Precautions when working with acetic acid

Acetic acid is considered a flammable liquid, which is assigned the third hazard class - in accordance with the classification of substances according to the degree of hazardous effects on the body. When working with this type of acid, specialists use individual modern protective equipment (filter gas masks).

Even the food additive E-260 can be toxic to the human body, but the degree of exposure will depend on the quality of dilution of concentrated acetic acid with water. Solutions in which the acid concentration exceeds 30% are considered life-threatening. In contact with the skin and mucous membranes, high concentration acetic acid will cause severe chemical burns.
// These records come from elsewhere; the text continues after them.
/-- R402 to R408, R387, R363, R375, R326, R377: power and reset. PWRGD begins the measured boot, whose steps end in STATE 2, then 3, or, with a code and the alert, in STATE 4.
Loss of PWRGD leaves every block at its reset values and host memory as it was written back; reset entry stops dispatch, recalls the HDM halves that the host owns, then resets all but the
always-on domain. An FLR of a virtual function aborts its partition's tasks. An island is gated only where its rule allows; a change ends with the frequency asked for, or the
throttled one. A limit or temperature lowers frequencies (by the power limit to values left open: log entry 4), and its end restores them. The gated package is entered only with no
member, no armed record and no modified half, once its recalls are answered. Each leaves everything else as it is. (What a reset leaves of the model's own fields, and of what lies outside the package: log
entries 3 and 106.) -/
def Obligations.PowerSteps : Prop :=
  ∀ (s : State) (v : Word) (code : BitVec 8) (meas : BitVec 16) (i vf : Nat),
    let becomes (i : Instr) (u : State) : Prop := exec i s = .next u
    let does (e : Ev) (P : State → Prop) : Prop := ∃ t, runEv e s = .next t ∧ P t
    let j := s.islidx % 64
    let w := s.isl j
    let pair (i : Nat) : Prop := i < 36
    let l2 (i : Nat) : Prop := 36 ≤ i ∧ i < 52
    let tahr (i : Nat) : Prop := 52 ≤ i ∧ i < 60
    let freq (w : Word) : Nat := w.fld 15 8
    let now (w : Word) : Nat := w.fld 23 16
    let cur (w : Word) : Nat := w.fld 31 30
    let busy (w : Word) : Prop := cur w = 1 ∨ cur w = 2
    let boot := s.bootst.fld 3 0
    let armed (n : Nat) : Prop := n < 256 ∧ s.bindStatus n = 1 ∧ (s.bindOp n = 1 ∨ s.bindOp n = 2)
    let owned (h : Nat) : Prop := Store.get .inv s.halves h = .hostOwned
    let recalled (t : State) : Prop := ∀ h, owned h → ∃ q, q ∈ t.cxl ∧ q.half = h
    let gatedPkg := s.pkgctl = true ∨ s.gating = true
    let may := (∀ c, c < 72 → (s.getCore c).bind = none ∧ ∀ n, armed n → s.bindCore n ≠ c) ∧ ∀ kv, kv ∈ s.halves → kv.2 ≠ HalfState.modified
    -- only island `i` differs, and of it only FNOW, CUR, FREQ and GATE
    let island (t : State) (i f n c g : Nat) : Prop := { t with islctl := s.islctl } = s ∧ (∀ k, k ≠ i → t.isl k = s.isl k)
      ∧ t.isl i = ((((s.isl i).put 15 8 f).put 23 16 n).put 31 30 c).put 0 0 g
    -- island `i` is on: at FREQ, halved by its temperature, lowered by the power limit
    let on (i : Nat) (y : Word) : Prop :=
      let x := s.isl i
      let f := if s.throttled.contains i then freq x / 2 else freq x
      (s.powerLow = true ∧ (pair i ∨ tahr i) → ∃ g, (f ≠ 0 → g < f) ∧ (f = 0 → g = 0) ∧ y = (x.put 23 16 g).put 31 30 3)
      ∧ (¬(s.powerLow = true ∧ (pair i ∨ tahr i)) → y = (x.put 23 16 f).put 31 30 (if s.throttled.contains i then 3 else 0))
    let stops (t : State) (code : Nat) : Prop := t.bootst = BitVec.ofNat 64 (code * 2 ^ 24 + 4) ∧ t.alert = true ∧ t.out = s.out ++ [.alert]
      ∧ { t with bootst := s.bootst, alert := s.alert, out := s.out, tripped := s.tripped } = s
    let cleared : State := { State.reset with
      cycle := s.cycle, tick := s.tick, tickFrac := s.tickFrac, freeCount := s.freeCount, oracle := s.oracle, out := s.out, inputs := s.inputs, nextStamp := s.nextStamp
      host := s.host, pkgNo := s.pkgNo, deadLanes := s.deadLanes, hostDead := s.hostDead, rpHome := s.rpHome, rpHolders := s.rpHolders, rpSent := s.rpSent, rpNext := s.rpNext
      tripped := s.tripped || s.thermtrip }
    let measured (t : State) : Prop := (∀ k, k < 3 → t.mrOf k = Shake.join 0 (Config.imageDigest k)) ∧ (∀ k, 3 ≤ k → t.mrOf k = 0) ∧ t.chain = none
      ∧ t.bootst = 1 ∧ t.pwrgd = true
    (s.pwrgd = false → Completes .evPowerUp s fun t => measured t ∧ { t with pwrgd := s.pwrgd, bootst := s.bootst, mr := s.mr, chain := s.chain } = s)
    ∧ (s.pwrgd = true → becomes .evPowerUp s)
    ∧ (s.pwrgd = true → boot = 1 → (s.saigaOut = false → does .firmwareStart fun t => t = { s with bootst := 2 })
      ∧ (s.saigaOut = true → does .firmwareStart fun t => stops t 4))
    ∧ (s.pwrgd = false ∨ boot ≠ 1 → does .firmwareStart fun t => t = s)
    ∧ (s.pwrgd = true → boot = 1 → (code = 1 ∨ code = 2 → Completes (.evDeviceReady code) s fun t => stops t code.toNat)
      ∧ (code ≠ 1 → code ≠ 2 → becomes (.evDeviceReady code) s))
    ∧ (s.pwrgd = true → boot = 2 →
      (code = 0 → s.saigaOut = false → s.tripped = false → Completes (.evDeviceReady code) s fun t => t.bootst = 3 ∧ t.l2 = [] ∧ (∀ a, t.cp.byte a = 0)
        ∧ t.parts = [] ∧ t.pat = [] ∧ (∀ c, t.getCore c = if c < 72 then { s.getCore c with fused := fuseTile c } else s.getCore c)
        ∧ { t with bootst := s.bootst, l2 := s.l2, cp := s.cp, cpBanks := s.cpBanks, cores := s.cores, parts := s.parts, pat := s.pat } = s)
      ∧ (code = 0 → s.saigaOut = true → Completes (.evDeviceReady code) s fun t => stops t 4)
      ∧ (code = 0 → s.saigaOut = false → s.tripped = true → Completes (.evDeviceReady code) s fun t => stops t 5 ∧ t.tripped = false)
      ∧ (code = 3 → Completes (.evDeviceReady code) s fun t => stops t 3) ∧ (code ≠ 0 → code ≠ 3 → becomes (.evDeviceReady code) s))
    ∧ (s.pwrgd = false ∨ boot = 0 ∨ 3 ≤ boot → becomes (.evDeviceReady code) s)
    ∧ becomes .evPwrgdDeassert { cleared with host := s.hostLeft }
    ∧ (s.hostOld = [] → s.hostLeft = s.host)
    ∧ (∀ h bs, s.hostOld = [(h, bs)] → (∀ k (hk : k < bs.length), s.hostLeft.byte (h * 64 + k) = bs[k])
        ∧ ∀ a, a < h * 64 ∨ h * 64 + bs.length ≤ a → s.hostLeft.byte a = s.host.byte a)
    ∧ (∀ i, i = Instr.evPerst ∨ i = .evPfFlr → (s.pwrgd = false ∨ s.resetFrom ≠ none → becomes i s)
      ∧ (s.pwrgd = true → s.resetFrom = none → Completes i s fun t => t.resetFrom = some s.tick ∧ t.bootst = 0 ∧ recalled t ∧ t.tasks = [] ∧ t.cores = []
        ∧ t.clusters = [] ∧ t.stamps = [] ∧ t.slotTab = [] ∧ t.subreg = none ∧ t.launching = [] ∧ t.way = [] ∧ t.held = [] ∧ t.agenda = []
        ∧ { t with
            resetFrom := s.resetFrom, bootst := s.bootst, cxl := s.cxl, out := s.out, tasks := s.tasks, cores := s.cores, clusters := s.clusters, stamps := s.stamps
            slotTab := s.slotTab, subreg := s.subreg, launching := s.launching, way := s.way, held := s.held, agenda := s.agenda } = s))
    ∧ (s.resetFrom = none → does .resetEntryEnd fun t => t = s)
    ∧ (∀ f, s.resetFrom = some f →
      ((∃ h, owned h) → s.tick < f + usTicks 5000 → does .resetEntryEnd fun t => t = s)
      ∧ ((∀ h, ¬owned h) ∨ f + usTicks 5000 ≤ s.tick → does .resetEntryEnd fun t => measured t
        ∧ { t with mr := [], bootst := 0, pwrgd := false } = { cleared with
          saiga := s.saiga, evcfg := s.evcfg, evhead := s.evhead, evtail := s.evtail, evseq := s.evseq, sgstat := s.sgstat, harts := s.harts, pair := s.pair
          failingOver := s.failingOver, failFrom := s.failFrom, failedHart := s.failedHart, saigaOut := s.saigaOut, pending := s.pending
          prqcfg := s.prqcfg, prqhead := s.prqhead, prqtail := s.prqtail, mrext := s.mrext, audw := s.audw
          audit := s.audit, lastAudit := s.lastAudit, sinceCkpt := s.sinceCkpt, ckpt := s.ckpt, delivered := s.delivered
          spdmSession := s.spdmSession, transcript := s.transcript }))
    ∧ (s.partOfVf vf = none → becomes (.evVfFlr vf) s)
    ∧ (∀ p, s.partOfVf vf = some p →
      ((s.getPart p).tdisp = .run → s.auditRoom = 0 → becomes (.evVfFlr vf) { s with inputs := s.inputs ++ [.vfFlr vf] })
      ∧ ((s.getPart p).tdisp ≠ .run ∨ s.auditRoom ≠ 0 → Completes (.evVfFlr vf) s fun t =>
        (t.getPart p).tdisp = (if (s.getPart p).tdisp = .run then .error else (s.getPart p).tdisp)
        ∧ ((s.getPart p).tdisp = .run → ∃ e, ⟨orderHost, .audit 9 p 2 e⟩ ∈ t.pending)
        ∧ (∀ n, n ∈ s.tasks.map Prod.fst → n ≠ 0 → (s.getTask n).part = p → (s.getTask n).state ≠ .retired → (t.getTask n).state = .aborted)
        ∧ (∀ n, (s.getTask n).part ≠ p → (t.getTask n).state = (s.getTask n).state)
        ∧ (∀ c b, (s.getCore c).bind = some b → (s.getTask b.task).part ≠ p → (t.getCore c).bind = some b ∧ (t.getCore c).mstate = (s.getCore c).mstate)
        ∧ ∀ c b, c < 72 → (s.getCore c).bind = some b → (s.getCore c).replay = none → b.task ∈ s.tasks.map Prod.fst → b.task ≠ 0 → (s.getTask b.task).part = p →
            (s.getTask b.task).state = .running → s.faultHeld c = false →
            (t.getCore c).bind = none ∧ (t.getCore c).mstate = .retired ∧ (t.getCore c).scrub = true))
    ∧ ((s.gateRefused j = true ↔
        (pair j ∧ ∃ c, c / 2 = j ∧ ((s.getCore c).bind.isSome = true ∨ (s.getCore c).scrub = true ∨ ∃ n, armed n ∧ s.bindCore n = c)) ∨ l2 j
        ∨ (60 ≤ j ∧ ∃ n k, n < 256 ∧ (s.chan n).fld 62 60 = 1 ∧ 3 * (j - 60) ≤ k ∧ k < 3 * (j - 60) + 3 ∧ bitOf ((s.chan n).fld 58 47) k = true)))
    ∧ (s.saigaRuns = true →
      (v.bit 0 = w.bit 0 → becomes (.evIslandGate v) s)
      ∧ (v.bit 0 = true → w.bit 0 = false → (s.gateRefused j = true → becomes (.evIslandGate v) s)
        ∧ (s.gateRefused j = false → Completes (.evIslandGate v) s fun t => { t with islctl := s.islctl, cores := s.cores } = s
            ∧ t.isl j = (w.put 0 0 1).put 31 30 1 ∧ (∀ k, k ≠ j → t.isl k = s.isl k)
            ∧ ∀ c, t.getCore c = if pair j ∧ c / 2 = j then { s.getCore c with shadow := none } else s.getCore c))
      ∧ (v.bit 0 = false → w.bit 0 = true → Completes (.evIslandGate v) s fun t =>
          island t j (freq w) (now w) (if s.pkgctl = true ∨ s.exiting = true then 1 else 2) 0)
      ∧ (let ok := freq v ≤ 36 ∧ (if l2 j then 24 else 8) ≤ freq v
         (ok → freq v ≠ freq w → Completes (.evIslandFrequency v) s fun t => island t j (freq v) (now w) (if cur w = 1 then 1 else 2) (w.fld 0 0))
         ∧ (¬ok ∨ freq v = freq w → becomes (.evIslandFrequency v) s))
      ∧ ((v.bit 0 = true ↔ gatedPkg) → becomes (.evPkgGate v) s)
      ∧ (v.bit 0 = true → ¬gatedPkg → (¬may → becomes (.evPkgGate v) s)
        ∧ (may → Completes (.evPkgGate v) s fun t => t.gating = true ∧ recalled t ∧ { t with gating := s.gating, cxl := s.cxl, out := s.out } = s))
      ∧ (v.bit 0 = false → gatedPkg → becomes (.evPkgGate v) { s with pkgctl := false, gating := false, exiting := s.exiting || s.pkgctl })
      ∧ (1700 < v.fld 15 0 → becomes (.evRegisterWrite 72 0x8D3 v) s)
      ∧ (v.fld 15 0 ≤ 1700 → s.pwrlim.fld 31 16 ≤ v.fld 15 0 → s.powerLow = false →
          becomes (.evRegisterWrite 72 0x8D3 v) { s with pwrlim := s.pwrlim.put 15 0 (v.fld 15 0) }))
    ∧ (s.saigaRuns = false → becomes (.evIslandGate v) s ∧ becomes (.evIslandFrequency v) s ∧ becomes (.evPkgGate v) s)
    ∧ (s.gating = true → (¬may → does .pkgGateEnter fun t => t = { s with gating := false })
      ∧ (may → s.hostWrites = true ∨ (∃ h, owned h) → does .pkgGateEnter fun t => t = s)
      ∧ (may → s.hostWrites = false → (∀ h, ¬owned h) → does .pkgGateEnter fun t => t.pkgctl = true ∧ t.gating = false ∧ t.exiting = false
          ∧ (∀ k, t.isl k = if k < 64 ∧ ¬l2 k then (s.isl k).put 31 30 1 else s.isl k)
          ∧ (∀ c, t.getCore c = if c < 72 then { s.getCore c with shadow := none } else s.getCore c)
          ∧ { t with pkgctl := s.pkgctl, gating := s.gating, exiting := s.exiting, islctl := s.islctl, cores := s.cores } = s))
    ∧ (s.gating = false → does .pkgGateEnter fun t => t = s)
    ∧ (s.exiting = true → Completes .evPkgGateExitComplete s fun t => t.exiting = false
        ∧ { t with exiting := s.exiting, islctl := s.islctl, freeCount := s.freeCount } = s
        ∧ ∀ k, (64 ≤ k ∨ l2 k ∨ (s.isl k).bit 0 = true → t.isl k = s.isl k) ∧ (k < 64 → ¬l2 k → (s.isl k).bit 0 = false → on k (t.isl k)))
    ∧ (s.exiting = false → becomes .evPkgGateExitComplete s)
    ∧ (let x := s.isl i
       (cur x = 2 → Completes (.evIslandChangeComplete i) s fun t => on i (t.isl i) ∧ (∀ k, k ≠ i → t.isl k = s.isl k)
         ∧ { t with islctl := s.islctl, freeCount := s.freeCount } = s)
       ∧ (cur x ≠ 2 → becomes (.evIslandChangeComplete i) s)
       ∧ (i < 64 → s.throttled.contains i = false → Completes (.evThermalThrottle i) s fun t => t.throttled = s.throttled ++ [i]
           ∧ island { t with throttled := s.throttled } i (freq x) (now x / 2) (if busy x then cur x else 3) (x.fld 0 0))
       ∧ (64 ≤ i ∨ s.throttled.contains i = true → becomes (.evThermalThrottle i) s)
       ∧ (s.throttled.contains i = true → Completes (.evThermalThrottleEnd i) s fun t => (∀ k, k ∈ t.throttled ↔ k ∈ s.throttled ∧ k ≠ i)
           ∧ (let low := s.powerLow = true ∧ (pair i ∨ tahr i)
              island { t with throttled := s.throttled } i (freq x) (if busy x then now x else if low then min (freq x) (2 * now x) else freq x)
               (if busy x ∨ low then cur x else 0) (x.fld 0 0)))
       ∧ (s.throttled.contains i = false → becomes (.evThermalThrottleEnd i) s)
       ∧ (i < 64 → becomes (.evThermalTrip i) { s with thermtrip := true }) ∧ (64 ≤ i → becomes (.evThermalTrip i) s))
    ∧ (let u : State := { s with pwrlim := s.pwrlim.put 31 16 meas.toNat }
       ∀ e, e = Instr.evPowerLimitThrottle meas ∨ e = .evPowerLimitThrottleEnd meas →
         (s.pwrlim.fld 15 0 < meas.toNat → Completes e s fun t => t.powerLow = true
           ∧ { t with powerLow := u.powerLow, islctl := u.islctl, freeCount := u.freeCount } = u
           ∧ ∀ k, ∃ f, (now (s.isl k) ≠ 0 → f < now (s.isl k)) ∧ (now (s.isl k) = 0 → f = 0)
             ∧ t.isl k = if pair k ∨ tahr k then ((s.isl k).put 23 16 f).put 31 30 (if busy (s.isl k) then cur (s.isl k) else 3) else s.isl k)
         ∧ (meas.toNat ≤ s.pwrlim.fld 15 0 → s.powerLow = true → Completes e s fun t => t.powerLow = false
           ∧ { t with powerLow := u.powerLow, islctl := u.islctl } = u
           ∧ ∀ k, let x := s.isl k
             t.isl k = if (pair k ∨ tahr k) ∧ ¬busy x then
               (if s.throttled.contains k then x.put 23 16 (freq x / 2) else (x.put 23 16 (freq x)).put 31 30 0) else x)
         ∧ (meas.toNat ≤ s.pwrlim.fld 15 0 → s.powerLow = false → becomes e u))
At the same time, the method of obtaining the acid does not play a special role in its toxicological nature, and a dose of 20 ml can be lethal. Various consequences can be detrimental to many human organs - from the oral mucosa and respiratory tract to the stomach and esophagus.

If acid inadvertently gets inside, it is important to drink as much fluid as possible before doctors arrive, but under no circumstances induce vomiting. Repeated passage of substances through the body can re-burn organs. In the future, gastric lavage with a tube and hospitalization will be necessary.